The History
A. Burt Horsley, “The History,” in Peter and the Popes (Provo, UT: Religious Studies Center, Brigham Young University, 1989), 43–52.
According to Luke, the disciples of Jesus were first called Christians in the city of Antioch. And by coincidence, it was also in Antioch that the term catholic was first used by Bishop Ignatius in his epistle to the Smyrnaeans. About A.D. 107, he wrote with reference to the mainstream of Christianity, “Nobody must do anything that has to do with the Church without the Bishop’s approval. . . where the Bishop is present, there let the congregation gather just as where Jesus Christ is, there is the Catholic Church” (Petry 10).
Before it formally became a part of the identifying label of the Christian church, the word catholic was used as a descriptive, uncapitalized adjective meaning the universal or world wide church, as opposed to a local community’s branch or congregation.
With the gradual strengthening of the power of the bishops, and a tendency on the part of some to look to Rome as the hub of the Church, as well as capital of the empire, a corresponding assertion by the bishop of Rome of his right to superintend the other bishops would provide the substructure, the fundament of the institution which would subsequently be known as the papacy.
Before the close of the third century, the word Catholic, now capitalized, had become a recognized part of the identifying label for the bulk of Christianity. It also set it apart as being orthodox and official in contrast to any heretical or unorthodox movements.
An end to many decades of hostility and persecution, which had kept the Church underground, was finally reached in the early part of the fourth century A.D. when Emperor Constantine and his associates issued the edict of toleration (Edict of Milan, A.D. 313).
Under imperial protection, but with some notable exceptions, the Catholic church expanded rapidly throughout this period of the Roman Empire. It was an official act of Constantine in that same century, however, that laid the foundation for the traditional Roman Catholic church as we know it, although it eventually separated from the Eastern or Greek church. By turning the imperial attention away from Rome and by moving the capital of the empire from Rome to Byzantium (A.D. 330), Constantine left Rome to its bishop.
Over the centuries, with persistent, but not unchallenged assertion of central authority, the Roman bishop acquired the title of papa or pope, father of fathers, father of bishops, and other secular and political titles. The traditional concept of the papacy as the supreme hierarchical authority of the Roman Catholic church was well established in the early part of the Middle Ages.
When Constantine moved the capital of the Roman Empire to Byzantium in the East and established the new capital, Constantinople, Rome declined as a commercial and political center. There are those historians who tell us that it was reduced in population within a matter of a few short years, becoming a mere “ghost town” of its former self. But, while declining as a political and economic hub, it became the religious and, betimes, the cultural center of the West.

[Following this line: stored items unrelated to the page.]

/-! ## The launch parameter block (R72) -/

def lpbPrio (b : List Byte) : Nat := recNat b 0x06 1
def lpbFlags (b : List Byte) : Nat := recNat b 0x07 1
def lpbEntry (b : List Byte) : Word := recWord b 0x08
def lpbVpes (b : List Byte) : Nat := recNat b 0x10 8
def lpbArgs (b : List Byte) : Word := recWord b 0x18
def lpbFeature (b : List Byte) : Nat := recNat b 0x20 16
def lpbDone (b : List Byte) : Word := recWord b 0x30
def lpbPrereq (b : List Byte) (i : Nat) : Word := recWord b (0x38 + 8 * i)
def lpbFdir (b : List Byte) : Word := recWord b 0x58
def lpbNfdir (b : List Byte) : Nat := recNat b 0x60 4
def lpbNmod (b : List Byte) : Nat := recNat b 0x64 4
def lpbModtab (b : List Byte) : Word := recWord b 0x68
def lpbDomain (b : List Byte) (i : Nat) : Nat := recNat b (0x70 + 4 * i) 4
def lpbHelpers (b : List Byte) : Nat := recNat b 0x80 1
def lpbSpad (b : List Byte) : Nat := recNat b 0x82 2
def lpbStack (b : List Byte) : Nat := recNat b 0x84 4
def lpbTls (b : List Byte) : Nat := recNat b 0x88 4
def lpbPclus (b : List Byte) : Nat := recNat b 0x8C 2
def lpbPchip (b : List Byte) : Nat := recNat b 0x8E 2
def lpbExtent (b : List Byte) (i : Nat) : Nat := recNat b (0x90 + i) 1
def lpbTmodes (b : List Byte) : Nat := recNat b 0xA0 24
def lpbNtile (b : List Byte) : Nat := recNat b 0xB8 1
def lpbRect (b : List Byte) : Bool := (lpbFlags b).testBit 0
def lpbMulti (b : List Byte) : Bool := (lpbFlags b).testBit 1

/-! ## Status codes (R75, R315) -/

def codeDone : BitVec 16 := 0x0001
def codeDoneEmpty : BitVec 16 := 0x0002
def codeForm : BitVec 16 := 0x0101
def codeRange : BitVec 16 := 0x0102
def codeFeature : BitVec 16 := 0x0103
def codeFit : BitVec 16 := 0x0104
def codeRoute : BitVec 16 := 0x0105
def codePrereq : BitVec 16 := 0x0106
def codeBusy : BitVec 16 := 0x0107
def codeStackLimit : BitVec 16 := 0x0108
def codeFault : BitVec 16 := 0x0109
def codeHostReset : BitVec 16 := 0x010A

/-- The code of a launch state (R76). -/
def LaunchState.code : LaunchState → Nat
  | .queued => 1
  | .ready => 2
  | .claiming => 3
  | .running => 4
  | .retired => 5
  | .discarded => 6

/-! ## Messages between launch units -/

/-- The kinds of launch messages that leave the chip: wake, report, ended, discard, fault report (R83, R84, R88, R338); a debug
stop requested or withdrawn, and a chip's cores stopped (R337; DESIGN CHOICE, log entry 89). -/
def lmReport : Nat := 1
def lmWake : Nat := 2
def lmEnded : Nat := 3
def lmDiscard : Nat := 4
def lmFault : Nat := 5
def lmDebug : Nat := 6
def lmStopped : Nat := 7

/-! ## Finding launches -/

/-- What names a launch. -/
def Launch.key (l : Launch) : LaunchKey := { issuer := l.issuer, lid := l.lid }

/-- A launch that this chip issued. -/
def State.ownKey (s : State) (lid : BitVec 32) : LaunchKey := { issuer := s.chipNumber, lid := lid }

/-- The launch of a name. -/
def State.launch (s : State) (k : LaunchKey) : Option Launch := s.launches.find? (·.key == k)

/-- The state with a launch's entry replaced. -/
def State.setLaunch (s : State) (l : Launch) : State :=
  { s with launches := s.launches.map (fun m => if m.key == l.key then l else m) }

/-- The cores that a launch has claimed on this chip. -/
def Launch.cores (l : Launch) : List Nat := l.clusters.flatMap coresOfCluster

/-- Is the launch in one of the states 1–4 (R76)? -/
def Launch.active (l : Launch) : Bool := l.state != .retired && l.state != .discarded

The bishop of Rome particularly, because of the very lack of a strong political, temporal authority in the West, stepped in to fill the void of authority, thus strengthening the power of the Roman See even more. After the death of Constantine, there continued a definite trend towards centralization with the bishop of Rome assuming a dual role, not only as the ecclesiastical and religious leader of the people, but also as a secular authority in matters political and temporal. Two of the most striking examples are Pope Leo I and Gregory I. Both men represent excellent examples of great medieval figures, filling the role of the bishop of Rome in the best tradition of the popes. Of all of the approximately 264 men who have come into this position in its history, only three of them have been given the title “The Great” by the Catholic church. Two of these men, Leo the Great and Gregory the Great, played out their respective roles between the age of Constantine and the age of Charlemagne—or the rise of the Holy Roman Empire. Leo was a man with great ability and even greater determination who sought to strengthen the position of the church at Rome. He established the precedent of the popes as great letter writers, whereas, prior to his time, with few exceptions, the bishops of Rome had left very little evidence of their leadership via this medium. He is also credited with stabilizing the relationship between the church and the new Christian emperors.

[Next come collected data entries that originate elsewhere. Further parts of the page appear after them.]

/-- R380: the registers that a queued entry reads after its issue cycle; with vround, on which a CSR instruction depends
(R163). -/
def lateReadsOf (i : Instr) : List Res :=
  match i with
  | .vadd _ vs1 vs2 pg _ => [.v vs1, .v vs2, .p (pg.setWidth 3), .csr 0x800#12]
  | .vsub _ vs1 vs2 pg _ => [.v vs1, .v vs2, .p (pg.setWidth 3), .csr 0x800#12]
  | .vmul _ vs1 vs2 pg _ => [.v vs1, .v vs2, .p (pg.setWidth 3), .csr 0x800#12]
  | .vmulh _ vs1 vs2 pg _ => [.v vs1, .v vs2, .p (pg.setWidth 3), .csr 0x800#12]
  | .vmulhn _ vs1 vs2 pg _ => [.v vs1, .v vs2, .p (pg.setWidth 3), .csr 0x800#12]
  | .vand _ vs1 vs2 pg _ => [.v vs1, .v vs2, .p (pg.setWidth 3), .csr 0x800#12]
  | .vor _ vs1 vs2 pg _ => [.v vs1, .v vs2, .p (pg.setWidth 3), .csr 0x800#12]
  | .vxor _ vs1 vs2 pg _ => [.v vs1, .v vs2, .p (pg.setWidth 3), .csr 0x800#12]
  | .vshl _ vs1 vs2 pg _ => [.v vs1, .v vs2, .p (pg.setWidth 3), .csr 0x800#12]
  | .vshr _ vs1 vs2 pg _ => [.v vs1, .v vs2, .p (pg.setWidth 3), .csr 0x800#12]
  | .vsra _ vs1 vs2 pg _ => [.v vs1, .v vs2, .p (pg.setWidth 3), .csr 0x800#12]
  | .vmin _ vs1 vs2 pg _ => [.v vs1, .v vs2, .p (pg.setWidth 3), .csr 0x800#12]
  | .vmax _ vs1 vs2 pg _ => [.v vs1, .v vs2, .p (pg.setWidth 3), .csr 0x800#12]
  | .vminn _ vs1 vs2 pg _ => [.v vs1, .v vs2, .p (pg.setWidth 3), .csr 0x800#12]
  | .vmaxn _ vs1 vs2 pg _ => [.v vs1, .v vs2, .p (pg.setWidth 3), .csr 0x800#12]
  | .vadds _ vs1 vs2 pg _ => [.v vs1, .v vs2, .p (pg.setWidth 3), .csr 0x800#12]
  | .vaddi _ vs1 pg _ _ => [.v vs1, .p (pg.setWidth 3), .csr 0x800#12]
  | .vshli _ vs1 pg _ _ => [.v vs1, .p (pg.setWidth 3), .csr 0x800#12]
  | .vshri _ vs1 pg _ _ => [.v vs1, .p (pg.setWidth 3), .csr 0x800#12]
  | .vsrai _ vs1 pg _ _ => [.v vs1, .p (pg.setWidth 3), .csr 0x800#12]
  | .vcmpeq _ vs1 vs2 pg _ => [.v vs1, .v vs2, .p (pg.setWidth 3), .csr 0x800#12]
  | .vcmplt _ vs1 vs2 pg _ => [.v vs1, .v vs2, .p (pg.setWidth 3), .csr 0x800#12]
  | .vcmple _ vs1 vs2 pg _ => [.v vs1, .v vs2, .p (pg.setWidth 3), .csr 0x800#12]
  | .vcmpltn _ vs1 vs2 pg _ => [.v vs1, .v vs2, .p (pg.setWidth 3), .csr 0x800#12]
  | .vcnt _ vs1 pg _ => [.v vs1, .p (pg.setWidth 3), .csr 0x800#12]
  | .vclz _ vs1 pg _ => [.v vs1, .p (pg.setWidth 3), .csr 0x800#12]
  | .vredsum _ vs1 pg _ => [.v vs1, .p (pg.setWidth 3), .csr 0x800#12]
  | .vredmax _ vs1 pg _ => [.v vs1, .p (pg.setWidth 3), .csr 0x800#12]
  | .vredmin _ vs1 pg _ => [.v vs1, .p (pg.setWidth 3), .csr 0x800#12]
  | .vsel _ vs1 vs2 pg _ => [.v vs1, .v vs2, .p (pg.setWidth 3), .csr 0x800#12]
  | .vmovi _ pg _ _ => [.p (pg.setWidth 3), .csr 0x800#12]
  | .vmacc _ vs1 vs2 pg _ => [.v vs1, .v vs2, .p (pg.setWidth 3), .csr 0x800#12]
  | .vfadd _ vs1 vs2 pg _ => [.v vs1, .v vs2, .p (pg.setWidth 3), .csr 0x800#12]
  | .vfsub _ vs1 vs2 pg _ => [.v vs1, .v vs2, .p (pg.setWidth 3), .csr 0x800#12]
  | .vfmul _ vs1 vs2 pg _ => [.v vs1, .v vs2, .p (pg.setWidth 3), .csr 0x800#12]
  | .vfma _ vs1 vs2 pg _ => [.v vs1, .v vs2, .p (pg.setWidth 3), .csr 0x800#12]
  | .vfms _ vs1 vs2 pg _ => [.v vs1, .v vs2, .p (pg.setWidth 3), .csr 0x800#12]
  | .vfdiv _ vs1 vs2 pg _ => [.v vs1, .v vs2, .p (pg.setWidth 3), .csr 0x800#12]
  | .vfsqrt _ vs1 pg _ => [.v vs1, .p (pg.setWidth 3), .csr 0x800#12]
  | .vfmin _ vs1 vs2 pg _ => [.v vs1, .v vs2, .p (pg.setWidth 3), .csr 0x800#12]
  | .vfmax _ vs1 vs2 pg _ => [.v vs1, .v vs2, .p (pg.setWidth 3), .csr 0x800#12]
  | .vfabs _ vs1 pg _ => [.v vs1, .p (pg.setWidth 3), .csr 0x800#12]
  | .vfneg _ vs1 pg _ => [.v vs1, .p (pg.setWidth 3), .csr 0x800#12]
  | .vfexp2 _ vs1 pg _ => [.v vs1, .p (pg.setWidth 3), .csr 0x800#12]
  | .vflog2 _ vs1 pg _ => [.v vs1, .p (pg.setWidth 3), .csr 0x800#12]
  | .vfrcp _ vs1 pg _ => [.v vs1, .p (pg.setWidth 3), .csr 0x800#12]
  | .vfcmpeq _ vs1 vs2 pg _ => [.v vs1, .v vs2, .p (pg.setWidth 3), .csr 0x800#12]
  | .vfcmplt _ vs1 vs2 pg _ => [.v vs1, .v vs2, .p (pg.setWidth 3), .csr 0x800#12]
  | .vfcmple _ vs1 vs2 pg _ => [.v vs1, .v vs2, .p (pg.setWidth 3), .csr 0x800#12]
  | .vfcmpun _ vs1 vs2 pg _ => [.v vs1, .v vs2, .p (pg.setWidth 3), .csr 0x800#12]
  | .vfredsum _ vs1 pg _ => [.v vs1, .p (pg.setWidth 3), .csr 0x800#12]
  | .vfredmax _ vs1 pg _ => [.v vs1, .p (pg.setWidth 3), .csr 0x800#12]
  | .vfredmin _ vs1 pg _ => [.v vs1, .p (pg.setWidth 3), .csr 0x800#12]
  | .vfcvt _ vs1 pg _ _ => [.v vs1, .p (pg.setWidth 3), .csr 0x800#12]
  | .vfcvti _ vs1 pg _ _ => [.v vs1, .p (pg.setWidth 3), .csr 0x800#12]
  | .vicvtf _ vs1 pg _ _ => [.v vs1, .p (pg.setWidth 3), .csr 0x800#12]
  | .vfwmacc _ vs1 vs2 pg _ => [.v vs1, .v vs2, .p (pg.setWidth 3), .csr 0x800#12]
  | .vfclass _ vs1 pg _ => [.v vs1, .p (pg.setWidth 3), .csr 0x800#12]
  | .vfround _ vs1 pg _ => [.v vs1, .p (pg.setWidth 3), .csr 0x800#12]
  | .vfscale _ vs1 vs2 pg _ => [.v vs1, .v vs2, .p (pg.setWidth 3), .csr 0x800#12]
  | .vfrsqrt _ vs1 pg _ => [.v vs1, .p (pg.setWidth 3), .csr 0x800#12]
  | .vfmaxnum _ vs1 vs2 pg _ => [.v vs1, .v vs2, .p (pg.setWidth 3), .csr 0x800#12]
  | .vmoviF _ pg _ _ => [.p (pg.setWidth 3), .csr 0x800#12]
  | .vfminnum _ vs1 vs2 pg _ => [.v vs1, .v vs2, .p (pg.setWidth 3), .csr 0x800#12]
  | .vbcast _ _ _ => [.csr 0x800#12]
  | .vext _ vs1 _ _ => [.v vs1, .csr 0x800#12]
  | .vins _ _ _ _ => [.csr 0x800#12]
  | .vperm _ vs1 vs2 _ => [.v vs1, .v vs2, .csr 0x800#12]
  | .vslideup _ vs1 _ _ => [.v vs1, .csr 0x800#12]
  | .vslidedn _ vs1 _ _ => [.v vs1, .csr 0x800#12]
  | .vzip _ vs1 vs2 _ => [.v vs1, .v vs2, .csr 0x800#12]
  | .vunzip _ vs1 _ => [.v vs1, .csr 0x800#12]
  | .vrev _ vs1 _ => [.v vs1, .csr 0x800#12]
  | .vcompress _ vs1 ps2 _ => [.v vs1, .p ps2, .csr 0x800#12]
  | .pand _ ps1 ps2 => [.p ps1, .p ps2, .csr 0x800#12]
  | .por _ ps1 ps2 => [.p ps1, .p ps2, .csr 0x800#12]
  | .pxor _ ps1 ps2 => [.p ps1, .p ps2, .csr 0x800#12]
  | .pnot _ ps1 => [.p ps1, .csr 0x800#12]
  | .pwhile _ _ _ _ => [.csr 0x800#12]
  | .pcount _ ps1 _ => [.p ps1, .csr 0x800#12]
  | .pfirst _ ps1 _ => [.p ps1, .csr 0x800#12]
  | .vqred _ _ _ _ => [.csr 0x800#12]
  | .vmv _ vs1 _ => [.v vs1, .csr 0x800#12]
  | .mwr _ vs1 _ => [.v vs1]
  | .cvprobe _ vs1 _ => [.v vs1]
  | .cvsel _ _ vs2 => [.v vs2]
  | _ => []

/-- x0 and p0 hold no value and count for nothing. -/
def Res.counts : Res → Bool
  | .x r => r != 0
  | .p r => r != 0
  | _ => true

/-- Do two lists share a register that counts? -/
def meets (a b : List Res) : Bool := a.any (fun r => r.counts && b.contains r)

/-- R106: does `j` depend on an instruction that writes `w` and reads `l` after its issue cycle? -/
def dependsOn (j : Instr) (w l : List Res) : Bool := meets w (readsOf j ++ writesOf j) || meets l (writesOf j)

/-- R107: the register that a result goes to. -/
def Dst.res : Dst → List Res
  | .discard => []
  | .x r => [.x r]
  | .v r => [.v r]
  | .pair r => [.x (r ++ 0#1), .x (r ++ 1#1)]

/-- R107: does the instruction enter the vector queue? -/
def isVectorEntry (i : Instr) : Bool := (lateReadsOf i).contains (.csr 0x800#12)

/-- R163, R380: v and p registers are those that the queues resolve among their entries. -/
def Res.inQueues : Res → Bool
  | .v _ => true
  | .p _ => true
  | _ => false

/-- R380: does queue entry `j` have to wait for an earlier entry `i` of the same strand? -/
def conflicts (i j : Instr) : Bool :=
  let w := (writesOf i).filter Res.inQueues
  let l := (lateReadsOf i).filter Res.inQueues
  dependsOn j w l

/-- The entries of the vector queue, queued or bound, of a strand. -/
def State.vectorEntries (s : State) (c i : Nat) : List VEntry :=
  ((s.core c).vqueue ++ ((s.bench (benchOf c)).groups.toList.filterMap (fun g => match g with
    | some b => if b.core = c then some b.entry else none
    | none => none))).filter (fun e => e.strand == i)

A century and a half later, Gregory I, a successor in the papal office, was also confronted with the problem of perpetuating the power of the papacy in the matter of superintendency and Roman supremacy. The time span separating these great figures, between the middle of the fifth century and the end of the sixth, was filled with lesser lights whose contributions were, by contrast, sometimes negative; but the whole age reflects, to some degree, the issues and problems identified with the “great ones.” There was a constant conflict concerning the issue of the primacy of the See of Peter over the other churches, particularly with the patriarchates of the East. Although, there existed a generally close tie between the patriarchs and the emperors of the East, there was not the same congenial compatibility between the emperors and the bishop or the pope at Rome. In fact, it is a matter of historical record that the Emperor Mauritius referred to Gregory as “that simpleton.” In several instances there was assertion of authority in opposition to Rome. Notwithstanding the emperor’s unflattering reference to the pope, Gregory, a man of some prestige and affluence, heir to much of the wealth of one of the great families of Rome, was an outstanding example of personal piety and humility not always apparent in either his predecessors or those who came after him. He sold all that he could turn into money, gave the rest to the poor, took the money and established monasteries, and became a monk in one of them himself. Gradually, he rose up through the ranks to become the pope, although for years he declined the honor and resisted the attempt to put him into the “chair of Peter.” He was a man who wanted no high position. He sought no office and yet he became one of the leading religious figures of the entire Christian tradition. However, after he had once been installed in the papal office—to make of this responsibility nothing less than a divine calling, something which was to be before the world the actual representation of God on earth—he added dignity and prestige to the papal name.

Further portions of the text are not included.